#### Try it
Look below for the line that has "primaryWords 0x38#6 (fun". Set down the lines from there through the line that has "R60, R61, 60_exceptions.md", exactly as written.

==== Data for this exercise ====

/-- R202: `LWL ea` and `LWR ea+3` move one unaligned word whole, `LDL ea` and `LDR ea+7` one unaligned doubleword, into a
register that is not the base; byte `j` of it is in the unit of `ea` or in the next one. -/
def Obligations.UnalignedLoadPairs : Prop :=
  (∀ (s t u : State) (rt base : Reg) (left right : BitVec 16) (ea pa qa : Word) (b : Nat → Byte),
    s.silent → rt ≠ base → rt ≠ 0#5 →
    s.effectiveAddress base left = ea → s.effectiveAddress base right = ea + 3#32 →
    translateAddress s.mmu (alignedWord ea) .load = some pa → isDevice s.cfg pa = false →
    translateAddress s.mmu (alignedWord (ea + 3#32)) .load = some qa → isDevice s.cfg qa = false →
    (∀ j, j < 4 → b j = if ea.toNat % 4 + j < 4 then s.byteAt pa (ea.toNat % 4 + j)
      else s.byteAt qa (ea.toNat % 4 + j - 4)) →
    exec (.lwl rt left base) s = .next t → exec (.lwr rt right base) t = .next u →
    low32 (u.gpr rt) = b 0 ++ b 1 ++ b 2 ++ b 3 ∧
    (s.cfg.lwrUpper = .signExtend → u.gpr rt = sext64 (b 0 ++ b 1 ++ b 2 ++ b 3))) ∧
  ∀ (s t u : State) (rt base : Reg) (left right : BitVec 16) (ea pa qa : Word) (b : Nat → Byte),
    s.silent → rt ≠ base → rt ≠ 0#5 →
    s.effectiveAddress base left = ea → s.effectiveAddress base right = ea + 7#32 →
    translateAddress s.mmu (alignedDoubleword ea) .load = some pa → isDevice s.cfg pa = false →
    translateAddress s.mmu (alignedDoubleword (ea + 7#32)) .load = some qa → isDevice s.cfg qa = false →
    (∀ j, j < 8 → b j = if ea.toNat % 8 + j < 8 then s.byteAt pa (ea.toNat % 8 + j)
      else s.byteAt qa (ea.toNat % 8 + j - 8)) →
    exec (.ldl rt left base) s = .next t → exec (.ldr rt right base) t = .next u →
    u.gpr rt = b 0 ++ b 1 ++ b 2 ++ b 3 ++ b 4 ++ b 5 ++ b 6 ++ b 7

/-- R216, R217, R71: the linked loads, which set `llbit` when they complete. -/
def Obligations.LinkedLoads : Prop :=
  primaryWords 0x30#6 (fun w => .ll (rtField w) (immField w) (rsField w)) ∧
  primaryWords 0x34#6 (fun w => .lld (rtField w) (immField w) (rsField w)) ∧
  ∀ (s : State) (rt base : Reg) (offset : BitVec 16) (ea pa : Word),
    s.silent → s.effectiveAddress base offset = ea → translateAddress s.mmu ea .load = some pa →
    isDevice s.cfg pa = false →
    (ea.toNat % 4 = 0 → ∃ t, exec (.ll rt offset base) s = .next t ∧
      State.onlyGpr { s with llbit := true, calls := .busRead pa .b4 :: .translate ea .load :: s.calls } t rt
        ((s.wordAt pa).signExtend 64)) ∧
    (ea.toNat % 8 = 0 → ∃ t, exec (.lld rt offset base) s = .next t ∧
      State.onlyGpr { s with llbit := true, calls := .busRead pa .b8 :: .translate ea .load :: s.calls } t rt
        (s.dwordAt pa))

/-- R200, R218 to R221: the aligned stores to ordinary memory: the bytes, the invalidated entries, and every other byte
and entry as it was. -/
def Obligations.AlignedStores : Prop :=
  primaryWords 0x28#6 (fun w => .sb (rtField w) (immField w) (rsField w)) ∧
  primaryWords 0x29#6 (fun w => .sh (rtField w) (immField w) (rsField w)) ∧
  primaryWords 0x2B#6 (fun w => .sw (rtField w) (immField w) (rsField w)) ∧
  primaryWords 0x3F#6 (fun w => .sd (rtField w) (immField w) (rsField w)) ∧
  ∀ (s : State) (rt base : Reg) (offset : BitVec 16) (ea pa : Word),
    s.silent → s.wf = true → s.effectiveAddress base offset = ea →
    translateAddress s.mmu ea .store = some pa → isDevice s.cfg pa = false →
    (∃ t, exec (.sb rt offset base) s = .next t ∧ s.storedOnly t ea pa .b1 (s.gpr rt)) ∧
    (ea.toNat % 2 = 0 → ∃ t, exec (.sh rt offset base) s = .next t ∧ s.storedOnly t ea pa .b2 (s.gpr rt)) ∧
    (ea.toNat % 4 = 0 → ∃ t, exec (.sw rt offset base) s = .next t ∧ s.storedOnly t ea pa .b4 (s.gpr rt)) ∧
    (ea.toNat % 8 = 0 → ∃ t, exec (.sd rt offset base) s = .next t ∧ s.storedOnly t ea pa .b8 (s.gpr rt))

/-- R63, R222 to R225: the partial stores read the aligned unit, merge, and write it back whole. -/
def Obligations.PartialStores : Prop :=
  primaryWords 0x2A#6 (fun w => .swl (rtField w) (immField w) (rsField w)) ∧
  primaryWords 0x2E#6 (fun w => .swr (rtField w) (immField w) (rsField w)) ∧
  primaryWords 0x2C#6 (fun w => .sdl (rtField w) (immField w) (rsField w)) ∧
  primaryWords 0x2D#6 (fun w => .sdr (rtField w) (immField w) (rsField w)) ∧
  ∀ (s : State) (rt base : Reg) (offset : BitVec 16) (ea unit pa qa : Word) (k : Nat),
    s.silent → s.wf = true → s.effectiveAddress base offset = ea → unit = ea - BitVec.ofNat 32 k →
    translateAddress s.mmu unit .load = some pa → isDevice s.cfg pa = false →
    translateAddress s.mmu unit .store = some qa → isDevice s.cfg qa = false →
    (k = ea.toNat % 4 →
      ∃ u, u = { s with calls := .busRead pa .b4 :: .translate unit .load :: s.calls } ∧
        (∃ t, exec (.swl rt offset base) s = .next t ∧ u.storedOnly t unit qa .b4
          (((s.wordAt pa &&& ~~~(0xFFFFFFFF#32 >>> (8 * k))) ||| (low32 (s.gpr rt) >>> (8 * k))).setWidth 64)) ∧
        ∃ t, exec (.swr rt offset base) s = .next t ∧ u.storedOnly t unit qa .b4
          (((low32 (s.gpr rt) <<< (8 * (3 - k))) ||| (s.wordAt pa &&& ((1#32 <<< (8 * (3 - k))) - 1#32))).setWidth
            64)) ∧
    (k = ea.toNat % 8 →
      ∃ u, u = { s with calls := .busRead pa .b8 :: .translate unit .load :: s.calls } ∧
        (∃ t, exec (.sdl rt offset base) s = .next t ∧ u.storedOnly t unit qa .b8
          ((s.dwordAt pa &&& ~~~(0xFFFFFFFFFFFFFFFF#64 >>> (8 * k))) ||| (s.gpr rt >>> (8 * k)))) ∧
        ∃ t, exec (.sdr rt offset base) s = .next t ∧ u.storedOnly t unit qa .b8
          ((s.gpr rt <<< (8 * (7 - k))) ||| (s.dwordAt pa &&& ((1#64 <<< (8 * (7 - k))) - 1#64))))

/-- R202: `SWL ea` and `SWR ea+3` store one unaligned word whole, `SDL ea` and `SDR ea+7` one unaligned doubleword: byte
`j` of the register's low word, or of the register, at the address of byte `j`, and every other byte of memory as it
was. -/
def Obligations.UnalignedStorePairs : Prop :=
  (∀ (s t u : State) (rt base : Reg) (left right : BitVec 16) (ea pa qa : Word) (at_ : Nat → Nat),
    s.silent → s.wf = true →
    s.effectiveAddress base left = ea → s.effectiveAddress base right = ea + 3#32 →
    translateAddress s.mmu (alignedWord ea) .load = some pa →
    translateAddress s.mmu (alignedWord ea) .store = some pa → isDevice s.cfg pa = false →
    translateAddress s.mmu (alignedWord (ea + 3#32)) .load = some qa →
    translateAddress s.mmu (alignedWord (ea + 3#32)) .store = some qa → isDevice s.cfg qa = false →
    (∀ j, at_ j = if ea.toNat % 4 + j < 4 then pa.toNat + (ea.toNat % 4 + j) else qa.toNat + (ea.toNat % 4 + j - 4)) →
    exec (.swl rt left base) s = .next t → exec (.swr rt right base) t = .next u →
    (∀ j, j < 4 → u.mem.read (at_ j) = (low32 (s.gpr rt) >>> (8 * (3 - j))).setWidth 8) ∧
    (∀ a, (∀ j, j < 4 → a ≠ at_ j) → u.mem.read a = s.mem.read a)) ∧
  ∀ (s t u : State) (rt base : Reg) (left right : BitVec 16) (ea pa qa : Word) (at_ : Nat → Nat),
    s.silent → s.wf = true →
    s.effectiveAddress base left = ea → s.effectiveAddress base right = ea + 7#32 →
    translateAddress s.mmu (alignedDoubleword ea) .load = some pa →
    translateAddress s.mmu (alignedDoubleword ea) .store = some pa → isDevice s.cfg pa = false →
    translateAddress s.mmu (alignedDoubleword (ea + 7#32)) .load = some qa →
    translateAddress s.mmu (alignedDoubleword (ea + 7#32)) .store = some qa → isDevice s.cfg qa = false →
    (∀ j, at_ j = if ea.toNat % 8 + j < 8 then pa.toNat + (ea.toNat % 8 + j) else qa.toNat + (ea.toNat % 8 + j - 8)) →
    exec (.sdl rt left base) s = .next t → exec (.sdr rt right base) t = .next u →
    (∀ j, j < 8 → u.mem.read (at_ j) = (s.gpr rt >>> (8 * (7 - j))).setWidth 8) ∧
    (∀ a, (∀ j, j < 8 → a ≠ at_ j) → u.mem.read a = s.mem.read a)

/-- R226, R227, R71: a conditional store while `llbit` is 1 stores and writes 1 to `x[rt]`; while it is 0 it writes 0 and
makes no call; `llbit` is not changed. -/
def Obligations.ConditionalStores : Prop :=
  primaryWords 0x38#6 (fun w => .sc (rtField w) (immField w) (rsField w)) ∧
  primaryWords 0x3C#6 (fun w => .scd (rtField w) (immField w) (rsField w)) ∧
  ∀ (s : State) (rt base : Reg) (offset : BitVec 16) (ea : Word), s.effectiveAddress base offset = ea →
    (s.llbit = false →
      (ea.toNat % 4 = 0 → ∃ t, exec (.sc rt offset base) s = .next t ∧ s.onlyGpr t rt 0#64) ∧
      (ea.toNat % 8 = 0 → ∃ t, exec (.scd rt offset base) s = .next t ∧ s.onlyGpr t rt 0#64)) ∧
    (∀ pa, s.llbit = true → s.silent → s.wf = true → translateAddress s.mmu ea .store = some pa →
      isDevice s.cfg pa = false →
      (ea.toNat % 4 = 0 → ∃ u t, exec (.sc rt offset base) s = .next t ∧
        s.storedOnly u ea pa .b4 (s.gpr rt) ∧ u.onlyGpr t rt 1#64) ∧
      (ea.toNat % 8 = 0 → ∃ u t, exec (.scd rt offset base) s = .next t ∧
        s.storedOnly u ea pa .b8 (s.gpr rt) ∧ u.onlyGpr t rt 1#64))

/-- 20_memory.md R60, R61, 60_exceptions.md R263, R264: a misaligned halfword or word access reports the faulting address,
then the fault code, and does nothing else; a misaligned doubleword access is refused and does nothing else (R60). That
the address is written before the code is log entry 14: R263 calls that order open, D30 and R263's pseudocode have the
address first. -/
def Obligations.MisalignedAccesses : Prop :=
  ∀ (s : State) (rt base : Reg) (offset : BitVec 16) (ea : Word), s.effectiveAddress base offset = ea →
    (s.silent → ea.toNat % 2 ≠ 0 →
      (∀ i ∈ [Instr.lh rt offset base, .lhu rt offset base], exec i s = .next
        { s with calls := .cop0Write s.cfg.cop0Exc s.cfg.codeAdel :: .cop0Write s.cfg.cop0BadVAddr ea :: s.calls }) ∧
      exec (.sh rt offset base) s = .next
        { s with calls := .cop0Write s.cfg.cop0Exc s.cfg.codeAdes :: .cop0Write s.cfg.cop0BadVAddr ea :: s.calls }) ∧
    (s.silent → ea.toNat % 4 ≠ 0 →
      (∀ i ∈ [Instr.lw rt offset base, .lwu rt offset base, .ll rt offset base], exec i s = .next
        { s with calls := .cop0Write s.cfg.cop0Exc s.cfg.codeAdel :: .cop0Write s.cfg.cop0BadVAddr ea :: s.calls }) ∧
      (∀ i ∈ [Instr.sw rt offset base, .sc rt offset base], exec i s = .next
        { s with calls := .cop0Write s.cfg.cop0Exc s.cfg.codeAdes :: .cop0Write s.cfg.cop0BadVAddr ea :: s.calls })) ∧
    (ea.toNat % 8 ≠ 0 →
      ∀ i ∈ [Instr.ld rt offset base, .lld rt offset base, .sd rt offset base, .scd rt offset base],
        exec i s = .next { s with halt := some (.refused .misalignedDoubleword) })

/-- 20_memory.md R54: an access whose address, or the address of whose unit, has no translation is refused: no bus access,
no register, no byte of memory and no entry changes. A partial store that can read its unit and not write it is refused
after the read, in the order of R63 and of R222 to R225, which is the model's reading (DEDUCED, log entry 13). -/
def Obligations.UntranslatableAccesses : Prop :=
  ∀ (s : State) (rt base : Reg) (offset : BitVec 16) (ea : Word), s.silent → s.effectiveAddress base offset = ea →
    (translateAddress s.mmu ea .load = none →
      ∀ (i : Instr) (n : Nat),
        (i, n) ∈ [(Instr.lb rt offset base, 1), (.lbu rt offset base, 1), (.lh rt offset base, 2),
          (.lhu rt offset base, 2), (.lw rt offset base, 4), (.lwu rt offset base, 4), (.ll rt offset base, 4),
          (.ld rt offset base, 8), (.lld rt offset base, 8)] → ea.toNat % n = 0 →
        exec i s = .next
          { s with halt := some (.refused .translationFault), calls := .translate ea .load :: s.calls }) ∧
    (translateAddress s.mmu ea .store = none →
      ∀ (i : Instr) (n : Nat),
        (i, n) ∈ [(Instr.sb rt offset base, 1), (.sh rt offset base, 2), (.sw rt offset base, 4),
          (.sd rt offset base, 8)] ∨
          s.llbit = true ∧ (i, n) ∈ [(Instr.sc rt offset base, 4), (.scd rt offset base, 8)] → ea.toNat % n = 0 →
        exec i s = .next
          { s with halt := some (.refused .translationFault), calls := .translate ea .store :: s.calls }) ∧
    (∀ (i : Instr) (unit : Word),
      (i ∈ [Instr.lwl rt offset base, .lwr rt offset base, .swl rt offset base, .swr rt offset base] ∧
          unit = alignedWord ea ∨
        i ∈ [Instr.ldl rt offset base, .ldr rt offset base, .sdl rt offset base, .sdr rt offset base] ∧
          unit = alignedDoubleword ea) →
      translateAddress s.mmu unit .load = none →
      exec i s = .next
        { s with halt := some (.refused .translationFault), calls := .translate unit .load :: s.calls }) ∧
    (∀ (i : Instr) (unit pa : Word) (n : Size),
      (i ∈ [Instr.swl rt offset base, .swr rt offset base] ∧ unit = alignedWord ea ∧ n = .b4 ∨
        i ∈ [Instr.sdl rt offset base, .sdr rt offset base] ∧ unit = alignedDoubleword ea ∧ n = .b8) →
      translateAddress s.mmu unit .load = some pa → translateAddress s.mmu unit .store = none →
      exec i s = .next
        { s with
          halt := some (.refused .translationFault)
          calls := .translate unit .store :: .busRead pa n :: .translate unit .load :: s.calls })
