theorem Answer.mem_allActions {a : Answer} {act : Action} (h : act ∈ a.actions) : act ∈ a.allActions :=
  List.mem_append_left _ h

theorem callWith_serves {inner : Caller} (h : CallerServes inner) : CallerServes (callWith inner) := by
  intro c s
  refine (Serves.record s c).trans (Serves.bind ?_ fun _ t _ => Serves.refl t)
  exact performAllVia_serves h _ _ (fun n act h => State.nextAnswer_allActions (s := s) n.1 act (Answer.mem_allActions h))
    fun z act h => State.nextAnswer_allActions (s := s) z.1 act (Answer.mem_allActions h)

theorem callNested_serves (depth : Nat) : CallerServes (callNested depth) := by
  induction depth with
  | zero => exact callQuietly_serves
  | succ d ih => exact callWith_serves ih

/-- A collaborator call and what is done during it (60_exceptions.md R269). -/
theorem callCollaborator_serves : CallerServes callCollaborator := fun c s =>
  callWith_serves (callNested_serves s.script.length) c s

/-- What a call returns. -/
theorem callCollaborator_answer {c : Call} {s t : State} {a : Answer} (h : callCollaborator c s = .ok a t) :
    a = s.nextAnswer := by
  unfold callCollaborator callWith at h
  cases hp : performAllVia (callNested s.script.length) s.nextAnswer.actions (s.record c) with
  | ok b u =>
    rw [hp] at h
    injection h with h1 _
    exact h1.symm
  | stop u => simp [hp] at h

/-! ## The operations of the handlers -/

theorem translate_serves (va : Word) (kind : AccessKind) (s : State) : Serves s (translate va kind s).state :=
  translateVia_serves callCollaborator_serves va kind s

theorem memRead_serves (va : Word) (n : Size) (s : State) : Serves s (memRead va n s).state :=
  Serves.bind (translate_serves va .load s) fun pa t _ => busReadVia_serves callCollaborator_serves pa n t

theorem probe_serves (bpc bw target : Word) (s : State) : Serves s (probe bpc bw target s).state :=
  probeVia_serves callCollaborator_serves bpc bw target s

theorem fetch_serves (va : Word) (s : State) : Serves s (fetch va s).state :=
  Serves.bind (fetchVia_serves callCollaborator_serves va s) fun _ _ _ =>
    Serves.of_same rfl rfl rfl rfl (fun _ => rfl) ⟨[], rfl⟩ rfl rfl rfl

theorem cop0Read_serves (i : Reg) (s : State) : Serves s (cop0Read i s).state :=
  Serves.bind (callCollaborator_serves _ s) fun _ t _ => Serves.refl t

theorem cop0Write_serves (i : Reg) (v : Word) (s : State) : Serves s (cop0Write i v s).state :=
  Serves.bind (callCollaborator_serves _ s) fun _ t _ => Serves.refl t

theorem cop0Op_serves (funct : BitVec 6) (s : State) : Serves s (cop0Op funct s).state :=
  Serves.bind (callCollaborator_serves _ s) fun _ t _ => Serves.refl t

theorem raiseAddressError_serves {α : Type} (kind : AccessKind) (va : Word) (s : State) :
    Serves s (raiseAddressError kind va s : Res α).state :=
  Serves.bind (cop0Write_serves _ _ s) fun _ t _ => Serves.bind (cop0Write_serves _ _ t) fun _ u _ => Serves.refl u

theorem misalignedAccess_serves {α : Type} (kind : AccessKind) (n : Size) (ea : Word) (s : State) :
    Serves s (misalignedAccess kind n ea s : Res α).state := by
  cases n <;> first | exact raiseAddressError_serves kind ea s | exact Serves.refuse _ s

theorem checkAligned_keeps {α : Type} {kind : AccessKind} {n : Size} {ea : Word} {access : State → Res α} {s : State}
    (h : misaligned n ea = false → Keeps s (access s).state) : Keeps s (checkAligned kind n ea access s).state := by
  unfold checkAligned
  split
  · exact (misalignedAccess_serves kind n ea s).toKeeps
  · rename_i hm
    exact h (by simpa using hm)

theorem Keeps.writeGpr (s : State) (r : Reg) (v : Dword) : Keeps s (s.writeGpr r v) :=
  Keeps.of_same (by simp) (by simp) (by simp) (by simp) (by simp) (by simp) (by simp) (by simp) (by
    rw [State.gpr_writeGpr]
    split
    · rename_i h
      exact absurd h.1.symm h.2
    · rfl) (by simp)

theorem Keeps.setHiLo (s : State) (h l : Dword) : Keeps s (s.setHiLo h l) :=
  Keeps.of_same rfl rfl rfl rfl rfl rfl rfl rfl rfl

theorem Keeps.setBranch (s : State) (t : Word) (b : BranchState) : Keeps s (s.setBranch t b) :=
  Keeps.of_same rfl rfl rfl rfl rfl rfl rfl rfl rfl

theorem Keeps.draw (s : State) : Keeps s s.draw.2 := Keeps.of_same rfl rfl rfl rfl rfl rfl rfl rfl rfl

theorem Keeps.writeLink (s : State) (link : Option Reg) : Keeps s (s.writeLink link) := by
  cases link with
  | none => exact Keeps.refl s
  | some r => exact Keeps.writeGpr s r _

/-! ## A store -/

theorem tag_aligned {cfg : Params} {c : Cache} {i : Nat} {e : CacheEntry} (hc : c.wf cfg = true)
    (h : c.find i = some e) : e.tag.toNat % 4 = 0 := by
  have he := Cache.entryWf_of_find hc h
  simp only [entryWf, Bool.and_eq_true, decide_eq_true_eq] at he
  have := toNat_mod_of_low (k := 2) e.tag
  rw [he.1.2] at this
  simpa using this.symm

theorem index_of_find {cfg : Params} {c : Cache} {i : Nat} {e : CacheEntry} (hc : c.wf cfg = true)
    (h : c.find i = some e) : cacheIndex cfg e.tag = some i := by
  have he := Cache.entryWf_of_find hc h
  simp only [entryWf, Bool.and_eq_true, decide_eq_true_eq] at he
  exact he.1.1

theorem Res.after_state {α : Type} (r : Res α) (f : State → State) : (r.after f).state = f r.state := by
  cases r <;> rfl

/-- Two words at 4-byte-aligned addresses, one of them among the bytes written, or neither. -/
theorem readWord_writeSize_other {m : Memory} {pa tag : Word} {n : Size} {v : Dword} (hm : m.wf = true)
    (hpa : pa.toNat % n.bytes = 0) (htag : tag.toNat % 4 = 0) (hoff : tag ∉ overlappedWords pa n.bytes) :
    (m.writeSize pa n v).readWord tag = m.readWord tag := by
  have hn : n.bytes = 1 ∨ n.bytes = 2 ∨ n.bytes = 4 ∨ n.bytes = 8 := by cases n <;> simp [Size.bytes]
  have hp := pa.isLt
  have ht := tag.isLt
  have hfit : pa.toNat + n.bytes ≤ 2 ^ 32 := by rcases hn with h | h | h | h <;> rw [h] at hpa ⊢ <;> omega
  have hapart : tag.toNat + 4 ≤ pa.toNat ∨ pa.toNat + n.bytes ≤ tag.toNat := by
    by_contra hcon
    exact hoff (mem_overlappedWords htag (by omega) (by omega) (by omega))
  unfold Memory.readWord Memory.readSize Memory.writeSize
  congr 1
  refine Memory.readBytes_congr tag _ fun j hj => ?_
  have hj' : j < 4 := hj
  refine Memory.read_writeBytes_other pa _ v _ hm fun k hk => ?_
  rw [toNat_add_ofNat hk hfit, toNat_add_ofNat (count := 4) hj' (by omega)]
  omega

theorem State.storeBytes_keeps_wf {s : State} (pa : Word) (n : Size) (v : Dword) (w : s.wf = true) :
    (s.storeBytes pa n v).wf = true := by
  unfold State.storeBytes
  split
  · exact w
  · rw [State.wf_iff] at *
    exact ⟨Memory.wf_writeSize pa n v w.1, w.2⟩

/-- A store, whatever the collaborators do during its bus write: the words it writes may be incoherent until it has
invalidated their entries, the others stay coherent, and it invalidates them (20_memory.md R58, 40_fetch_execute.md
R91). -/
theorem Keeps.store {s t : State} {pa : Word} {n : Size} {v : Dword} (hpa : pa.toNat % n.bytes = 0)
    (h : Serves (s.storeBytes pa n v) t) : Keeps s (t.invalidate pa n) where
  cfg := by rw [State.invalidate_cfg, h.cfg, State.storeBytes_cfg]
  script := by rw [State.invalidate_script, h.script, State.storeBytes_script]
  host := by rw [State.invalidate_host, h.host, State.storeBytes_host]
  running := by rw [State.invalidate_running, h.running, State.storeBytes_running]
  pc r := by rw [State.invalidate_pc, h.pc (by rwa [State.storeBytes_running]), State.storeBytes_pc]
  calls := by
    obtain ⟨l, hl⟩ := h.calls
    exact ⟨l, by rw [State.invalidate_calls, hl, State.storeBytes_calls]⟩
  wf w := by
    have wt := State.wf_iff.1 (h.wf (State.storeBytes_keeps_wf pa n v w))
    exact State.wf_iff.2 ⟨wt.1, Cache.wf_invalidate pa n wt.2⟩
  coherent P w hn c := by
    have wt := State.wf_iff.1 (h.wf (State.storeBytes_keeps_wf pa n v w))
    have hoff : (s.storeBytes pa n v).coherentOff fun a => P a ∨ a ∈ overlappedWords pa n.bytes := by
      intro i e hf hp hd
      rw [State.storeBytes_cache] at hf
      rw [State.storeBytes_cfg] at hd
      rw [not_or] at hp
      have hval := c i e hf hp.1 hd
      have htag := tag_aligned (State.wf_iff.1 w).2 hf
      unfold State.storeBytes
      split
      · exact hval
      · rw [hval]
        exact (readWord_writeSize_other (State.wf_iff.1 w).1 hpa htag hp.2).symm
    have ht := h.coherent _ (State.storeBytes_keeps_wf pa n v w)
      (State.noForeignWrites_of_eq (State.storeBytes_script s pa n v) (State.storeBytes_host s pa n v) hn) hoff
    intro i e hf hp hd
    rw [State.invalidate_cache, Cache.find_invalidate pa n i wt.2] at hf
    split at hf
    · exact absurd hf (by simp)
    · rename_i hnone
      refine ht i e hf (fun hor => ?_) hd
      rcases hor with hor | hor
      · exact hp hor
      · exact hnone ⟨e.tag, hor, index_of_find wt.2 hf⟩
  zero z := by
    have hx : (s.storeBytes pa n v).gpr 0#5 = s.gpr 0#5 := State.gpr_congr (State.storeBytes_x s pa n v) _
    have hs : (s.storeBytes pa n v).noZeroWrites :=
      State.noZeroWrites_of_eq (State.storeBytes_script s pa n v) (State.storeBytes_host s pa n v) z
    exact (h.zero hs).trans hx
  halt e := h.halt (by rwa [State.storeBytes_halt])

theorem busWrite_state (pa : Word) (n : Size) (v : Dword) (s : State) :
    (busWrite pa n v s).state = (callCollaborator (.busWrite pa n (n.clip v)) (s.storeBytes pa n v)).state := by
  unfold busWrite
  cases callCollaborator (.busWrite pa n (n.clip v)) (s.storeBytes pa n v) <;> rfl

/-- A store of an aligned address, all of it. -/
theorem memWrite_keeps {va : Word} {n : Size} (v : Dword) (s : State) (ha : va.toNat % n.bytes = 0) :
    Keeps s (memWrite va n v s).state := by
  refine Keeps.bind (translate_serves va .store s).toKeeps fun pa t h => ?_
  rw [Res.after_state, busWrite_state]
  refine Keeps.store ?_ (callCollaborator_serves _ _)
  have hlow := congrArg BitVec.toNat (translateVia_low h)
  rw [toNat_mod_of_low, toNat_mod_of_low] at hlow
  cases n <;> simp only [Size.bytes] at * <;> omega

end Sys2Proof.Machine
end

====

#### Task solution
  primaryWords 0x38#6 (fun w => .sc (rtField w) (immField w) (rsField w)) ∧
  primaryWords 0x3C#6 (fun w => .scd (rtField w) (immField w) (rsField w)) ∧
  ∀ (s : State) (rt base : Reg) (offset : BitVec 16) (ea : Word), s.effectiveAddress base offset = ea →
    (s.llbit = false →
      (ea.toNat % 4 = 0 → ∃ t, exec (.sc rt offset base) s = .next t ∧ s.onlyGpr t rt 0#64) ∧
      (ea.toNat % 8 = 0 → ∃ t, exec (.scd rt offset base) s = .next t ∧ s.onlyGpr t rt 0#64)) ∧
    (∀ pa, s.llbit = true → s.silent → s.wf = true → translateAddress s.mmu ea .store = some pa →
      isDevice s.cfg pa = false →
      (ea.toNat % 4 = 0 → ∃ u t, exec (.sc rt offset base) s = .next t ∧
        s.storedOnly u ea pa .b4 (s.gpr rt) ∧ u.onlyGpr t rt 1#64) ∧
      (ea.toNat % 8 = 0 → ∃ u t, exec (.scd rt offset base) s = .next t ∧
        s.storedOnly u ea pa .b8 (s.gpr rt) ∧ u.onlyGpr t rt 1#64))

/-- 20_memory.md R60, R61, 60_exceptions.md R263, R264: a misaligned halfword or word access reports the faulting address,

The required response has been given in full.